Lape has said he will work to repeal laws and regulations that have increased government spending and oversight; will vote against bills that massively increase federal spending; and will oppose creation of new federal agencies.

If elected, Lape said he would seek to:

Restore civil liberties and individual rights — He would seek to decriminalize all nonviolent drug offenses and end the war on drugs; repeal the Gun Control Act of 1968 and restore rights to own all non-mechanical accessories; and repeal the Patriot Act and eliminate the Dept. of Homeland Security, including all surveillance-state apparatus created since 2001.

Exercise fiscal responsibility and eliminate deficit spending — Lape said “our troops are not for sale” and Congress should approve assistance to allies only for dire circumstances. He said security for corporate interests should be bought and paid by those corporations, not U.S. citizens. He also said he would seek to end corporate welfare, including subsidies, tariffs, and government-grated monopolies.

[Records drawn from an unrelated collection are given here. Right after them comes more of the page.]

/-- The frame of a station is awaited (R307). -/
def State.stnAwaited (s : State) (n : Nat) : Bool :=
  ((s.stn1 n).state == 3 || (s.stn1 n).state == 4) && !(s.stn1 n).discardIn

/-- Every awaited frame has been received (R253). -/
def State.allIn (s : State) (t c : Nat) : Bool :=
  (s.stnsAt t c).all (fun n => !s.stnAwaited n || s.stnCounted n c)

/-! ### Absence (R306, R307) -/

/-- First point, point count and descriptors of a station. -/
def State.stnDesc (s : State) (n : Nat) : Nat × (Nat × List Nat) := (s.stnF n 11, s.stnF n 12, (s.stn1 n).cfgPts)

/-- A station's absence, later than the tick boundary: between its served tick and the input close the inputs are discarded; afterwards it is
lost from its next served tick, and an OUTPUT frame not yet queued is not sent. -/
def State.stnAbsent (u : State) (n reason : Nat) : State :=
  let s := u.closeEdge
  let x := s.stn1 n
  if x.state = 3 || x.state = 4 then
    (if (s.task1 (s.stnF n 2)).closeDue = some x.servedEpoch then
      s.setStn n { x with discardIn := true, reason := reason }
    else if x.lostDue then s
    else
      let s1 := s.setStn n { x with lostDue := true, reason := reason }
      if x.state = 4 && !x.outQueued then s1.mapStnOuts n Point_notApplied else s1)
  else s

end Sys2Proof.Machine
end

Address social entitlement and welfare reform — Lape said Social Security is not solvent and will be bankrupt in about five years without additional tax hikes or benefit cuts. He would seek to scale back the program to its original capacity and eliminate it as compulsory. He said he would also terminate all measures that make welfare a trap, incentivize people to seek employment or small-business ownership

Lape also advocates reforms to policing, including an end to no-knock warrants, qualified immunity and civil asset forfeiture.